Jaskrit Dhaliwal-Boora is a visual artist with a socially engaged practice, working with communities on global issues. She is interested in celebrating underrepresented stories while examining visual representations of gender, ethnicity and place. Her practice highlights how creativity can positively impact health and wellbeing, as seen in Fractured Landscapes and how we heal,  her current exhibition at The New Art Gallery Walsall.

Question: How can the intersections of nature, creativity, and recovery help us heal from trauma?

Dr. Pamela Whitaker is a researcher and lecturer in Art Psychotherapy at Belfast School of Art. She specialises in creative and cultural health, ecologies of care and promoting environmental assets for health promotion. 

Question: How does public practice art therapy inform creative health?

Stephen Stapleton launched Healing Arts in 2020 in collaboration with the World Health Organization to support an art-world response to the pandemic; and in 2023, co-founded the Jameel Arts & Health Lab, to measurably improve health and wellbeing through the arts at a global scale. He is interested in an artist-led model which bridges cultures as well as promoting healing , empowering artists to bring their ideas from the edge of society to its centre. 

Question: Why include health and wellbeing as a pillar of 21st century arts education?

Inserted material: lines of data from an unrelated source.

-- ==== Sys2Proof/Tests/Slice0.lean ====
section
/-! SUPPORT. Small tests, each on fixed values taken from the spec (95_test_vectors.md, or the rule named), and one
witness for each statement that has hypotheses. -/

namespace Sys2Proof.Tests

open Sys2Proof Sys2Proof.Machine

/-! ## Helpers -/

/-- The state a meaning or a step answers, none if it stops. -/
def stateOf (r : Result) : Option State :=
  match r with
  | .next t => some t
  | .fault _ => none
  | .refused _ => none

/-- A reading of the answered state. -/
def after {α : Type} (r : Result) (f : State → α) : Option α := (stateOf r).map f

/-- LDP of 30_encoding.md R76, in one go. -/
def ldp (bs : List Byte) (s : State) : State :=
  (s.writeBytes .pbuf 0 bs).setRegs { s.regs with pcnt := BitVec.ofNat 16 bs.length }

/-- LDF of 30_encoding.md R76, in one go. -/
def ldf (bs : List Byte) (s : State) : State :=
  (s.writeBytes .fbuf 0 bs).setRegs { s.regs with fcnt := BitVec.ofNat 16 bs.length }

/-- LDE of 30_encoding.md R76, in one go. -/
def lde (bs : List Byte) (s : State) : State :=
  (s.writeBytes .ebuf 0 bs).setRegs { s.regs with ecnt := BitVec.ofNat 16 bs.length }

/-- The registers A and B loaded. -/
def ab (a b : Byte) (s : State) : State := s.setRegs { s.regs with a := a, b := b }

/-- The count registers loaded. -/
def counts (p f e : Half) (s : State) : State := s.setRegs { s.regs with pcnt := p, fcnt := f, ecnt := e }

/-- CTRL loaded. -/
def ctrl (v : Byte) (s : State) : State := s.setRegs { s.regs with ctrl := v }

/-- The transport's bytes and the order of turns. -/
def world (bytes : List Byte) (ts : List Agent) (s : State) : State :=
  (s.setBus { s.bus with pending := bytes }).setTurns ts

/-- The host's next action, and its turn. -/
def hostNext (act : HostAction) (s : State) : State :=
  (s.setHost { s.host with queue := [act] }).setTurns [.host]

/-- A state in which a comparison waits for its first byte, BUSY being 1. -/
def waiting : State :=
  (State.reset.setRegs { State.reset.regs with status := 0x01 }).setCmp
    { State.reset.cmp with phase := .rx, rxn := 7, vsrc := .ackrom }

/-- STATUS and ECODE. -/
def outcome (t : State) : Byte × Byte := (t.regs.status, t.regs.ecode)

/-- Register results of PARSE. -/
def parsed (t : State) : (Byte × Byte) × Half × Byte × Half :=
  (outcome t, t.regs.payoff, t.regs.paylen, t.regs.pos)

/-- Register results of NDEFHDR. -/
def header (t : State) : (Byte × Byte) × Half × Byte × Byte × Half × Half :=
  (outcome t, t.regs.hidx, t.regs.langlen, t.regs.textlen, t.regs.textoff, t.regs.pos)

/-- An instance without the NDEF unit. -/
def plain : Config := { Config.hardware with hasNdef := false }

/-! ## WellFormed: one ill-formed term per check (00_scope.md R4, 30_encoding.md R72, 10_state.md R21) -/

theorem test_wf_accepts :
    (Instr.ndefhdr.wf Config.hardware, Instr.lcs.wf plain, Config.hardware.wf) = (true, true, true) := by decide
theorem test_wf_refuses_absent_unit : Instr.ndefhdr.wf plain = false := by decide
theorem test_wf_refuses_wide_register : (HostAction.write .reg 0x04 0x100).wf = false := by decide
theorem test_wf_takes_wide_count : (HostAction.write .reg 0x07 0x1234).wf = true := by decide
theorem test_wf_refuses_wide_byte : (HostAction.write (.buf .fbuf) 0 0x100).wf = false := by decide
theorem test_wf_refuses_wide_flat_register : (HostAction.writeAt 0x004 0x100).wf = false := by decide
theorem test_wf_refuses_wide_flat_byte : (HostAction.writeAt 0x200 0x100).wf = false := by decide
theorem test_wf_refuses_no_payload : Config.wf { Config.hardware with maxLen := 0 } = false := by decide
theorem test_wf_refuses_long_payload : Config.wf { Config.hardware with maxLen := 256 } = false := by decide
theorem test_wf_refuses_far_header : Config.wf { Config.hardware with ndefHdrSkip := 65536 } = false := by decide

Jason Bruges is a multidisciplinary artist and designer, based In London. Since 2021, he has been Visiting Professor to Birmingham School of Arts. His studio creates interactive, technology driven artworks for the built environment including transport and healthcare settings, amongst others. Using a mixed-media palette, his artworks bring a sense of wonder and curiosity to the everyday experience, with a focus on restoring calm and wellbeing in urban spaces. 

Question: How can we create a sense of wonder and awe in healthcare settings to help reduce anxiety and promote healing?